Yes I have, but am not at all satisfied: too many outliers, that may heavily condition results. Since Swami told me of some possible errors, I didn' do a full analysis: there is no out of sample prediction, which I would like. anyway i'll post here a rather unreliable model, where you can see the importance of test.
One of the reasons that make me suspectful is that the last three are used as corrections in interaction terms (could be reasonable, even under a 3rd type-test...)
http://docs.google.com/leaf?id=0B04Ub6O ... M2I1&hl=en
(done with JMP8)
I would suggest to Swami to add some columns specifying CEGT test time, n of Cpu', 32 or 64 bits, when they are not the normal choice. It would help in justifying some anomalies.
noctiferus wrote:Yes I have, but am not at all satisfied: too many outliers, that may heavily condition results. Since Swami told me of some possible errors, I didn' do a full analysis: there is no out of sample prediction, which I would like. anyway i'll post here a rather unreliable model, where you can see the importance of test.
One of the reasons that make me suspectful is that the last three are used as corrections in interaction terms (could be reasonable, even under a 3rd type-test...)
http://docs.google.com/leaf?id=0B04Ub6O ... M2I1&hl=en
(done with JMP8)
I would suggest to Swami to add some columns specifying CEGT test time, n of Cpu', 32 or 64 bits, when they are not the normal choice. It would help in justifying some anomalies.
Yes, I don't put emphasis on results from that excel file since the test was done in Arena which had bug of introducing new move and awarding points for correct guesses to the newly introduced move.
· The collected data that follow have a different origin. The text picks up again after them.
-- ==== Sys2Proof/Laws/Memory.lean ====
section
/-!
SUPPORT. The data memories: a read after a write, and every operation keeps the canonical form (20_memory.md R62, R64, R65).
-/

namespace Sys2Proof.Machine

theorem lookupCell_insertCell {w : Nat} (i j : Nat) (v : BitVec w) (cs : List (Nat × BitVec w)) :
    lookupCell (insertCell i v cs) j = if j = i then some v else lookupCell cs j := by
  induction cs with
  | nil => simp [insertCell, lookupCell]
  | cons c cs ih =>
    obtain ⟨k, u⟩ := c
    simp only [insertCell]
    split
    · simp [lookupCell]
    · split
      · subst_vars; simp only [lookupCell]; split <;> simp_all
      · simp only [lookupCell, ih]; split <;> split <;> simp_all

/-- A read after a write: the value written, or what was there before (R64, R65). -/
theorem Memory.read_write {w : Nat} (free : Nat → Nat → BitVec w) (m : Memory w) (i j : Nat) (v : BitVec w) :
    (m.write i v).read free j = if j = i then v else m.read free j := by
  simp only [Memory.read, Memory.write, lookupCell_insertCell]
  split <;> simp

theorem insertCell_mem {w : Nat} {i : Nat} {v : BitVec w} {cs : List (Nat × BitVec w)} {c : Nat × BitVec w}
    (h : c ∈ insertCell i v cs) : c = (i, v) ∨ c ∈ cs := by
  induction cs with
  | nil => simpa [insertCell] using h
  | cons d cs ih =>
    obtain ⟨k, u⟩ := d
    simp only [insertCell] at h
    split at h
    · simpa using h
    · split at h
      · simp only [List.mem_cons] at h ⊢; tauto
      · simp only [List.mem_cons] at h ⊢
        rcases h with h | h
        · tauto
        · rcases ih h with h | h <;> tauto

theorem insertCell_sorted {w : Nat} (i : Nat) (v : BitVec w) (cs : List (Nat × BitVec w))
    (h : cs.Pairwise (fun a b => a.1 < b.1)) : (insertCell i v cs).Pairwise (fun a b => a.1 < b.1) := by
  induction cs with
  | nil => simp [insertCell]
  | cons d cs ih =>
    obtain ⟨k, u⟩ := d
    obtain ⟨hk, ht⟩ := List.pairwise_cons.1 h
    simp only [insertCell]
    split
    · rename_i hik
      refine List.pairwise_cons.2 ⟨?_, h⟩
      intro c hc
      rcases List.mem_cons.1 hc with rfl | hc
      · exact hik
      · exact Nat.lt_trans hik (hk c hc)
    · split
      · subst_vars; exact List.pairwise_cons.2 ⟨hk, ht⟩
      · refine List.pairwise_cons.2 ⟨fun c hc => ?_, ih ht⟩
        rcases insertCell_mem hc with rfl | hc
        · simp; omega
        · exact hk c hc

/-- A write below the depth keeps the canonical form. -/
theorem Memory.write_wf {w : Nat} {depth : Nat} {m : Memory w} (h : m.wf depth) {i : Nat} (hi : i < depth)
    (v : BitVec w) : (m.write i v).wf depth := by
  refine ⟨insertCell_sorted i v _ h.1, fun c hc => ?_⟩
  rcases insertCell_mem hc with rfl | hc
  · exact hi
  · exact h.2 c hc

theorem Memory.writeFrom_wf {w : Nat} {depth : Nat} (vs : List (BitVec w)) {m : Memory w} (h : m.wf depth) {i : Nat}
    (hi : i + vs.length ≤ depth) : (m.writeFrom i vs).wf depth := by
  induction vs generalizing m i with
  | nil => exact h
  | cons v vs ih =>
    simp only [List.length_cons] at hi
    exact ih (Memory.write_wf h (by omega) v) (by omega)

theorem Memory.drawn_wf {w : Nat} (depth d : Nat) : (Memory.drawn d : Memory w).wf depth := by
  simp [Memory.drawn, Memory.wf]

@[simp] theorem Memory.write_draw {w : Nat} (m : Memory w) (i : Nat) (v : BitVec w) : (m.write i v).draw = m.draw := rfl

@[simp] theorem Memory.writeFrom_draw {w : Nat} (vs : List (BitVec w)) (m : Memory w) (i : Nat) :
    (m.writeFrom i vs).draw = m.draw := by
  induction vs generalizing m i with
  | nil => rfl
  | cons v vs ih => simp [Memory.writeFrom, ih]

/-- A read after a block write: the listed value inside the block, what was there before outside it. -/
theorem Memory.read_writeFrom {w : Nat} (free : Nat → Nat → BitVec w) (vs : List (BitVec w)) (m : Memory w)
    (i j : Nat) :
    (m.writeFrom i vs).read free j = if i ≤ j then (vs[j - i]?).getD (m.read free j) else m.read free j := by
  induction vs generalizing m i with
  | nil => simp [Memory.writeFrom]
  | cons v vs ih =>
    rw [Memory.writeFrom, ih, Memory.read_write]
    by_cases h : i = j
    · subst h; simp
    · by_cases hlt : i ≤ j
      · have : j - i = (j - (i + 1)) + 1 := by omega
        simp [hlt, show i + 1 ≤ j by omega, this, Ne.symm h]
      · simp [hlt, show ¬ i + 1 ≤ j by omega, Ne.symm h]

/-- An unwritten word of a fresh draw reads the free value of the draw (R82). -/
@[simp] theorem Memory.read_drawn {w : Nat} (free : Nat → Nat → BitVec w) (d i : Nat) :
    (Memory.drawn d).read free i = free d i := rfl

end Sys2Proof.Machine
end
I will use GradualTest and enter the results in Excel file the next time I do the test which will begin after I finish the STS 10. We will have /1000 and /10,000 scores which would be superb! makes it easier to organize the data and more easier to understand
Considering STS suite: with 900 positions it takes at least 9000 s to test. This is 2,5 hours. If You want estimate about engine strength I think You get better estimate by playing blitz games for that time
Jouni wrote:Considering STS suite: with 900 positions it takes at least 9000 s to test. This is 2,5 hours. If You want estimate about engine stregth I think You get better estimate by playing blitz games for that time
Jouni
I don't want to estimate the strength.
I want to estimate the knowledge present in each theme. Dissect the engine into parts and examine the knowledge present in each of underlying theme.
And help authors improve the engine in area where it's weak.
Jouni wrote:Considering STS suite: with 900 positions it takes at least 9000 s to test. This is 2,5 hours.
You could also test it in 1 second per position or 2 seconds per position, the results will also be nearly same and certainly faster than testing it in blitz gauntlet.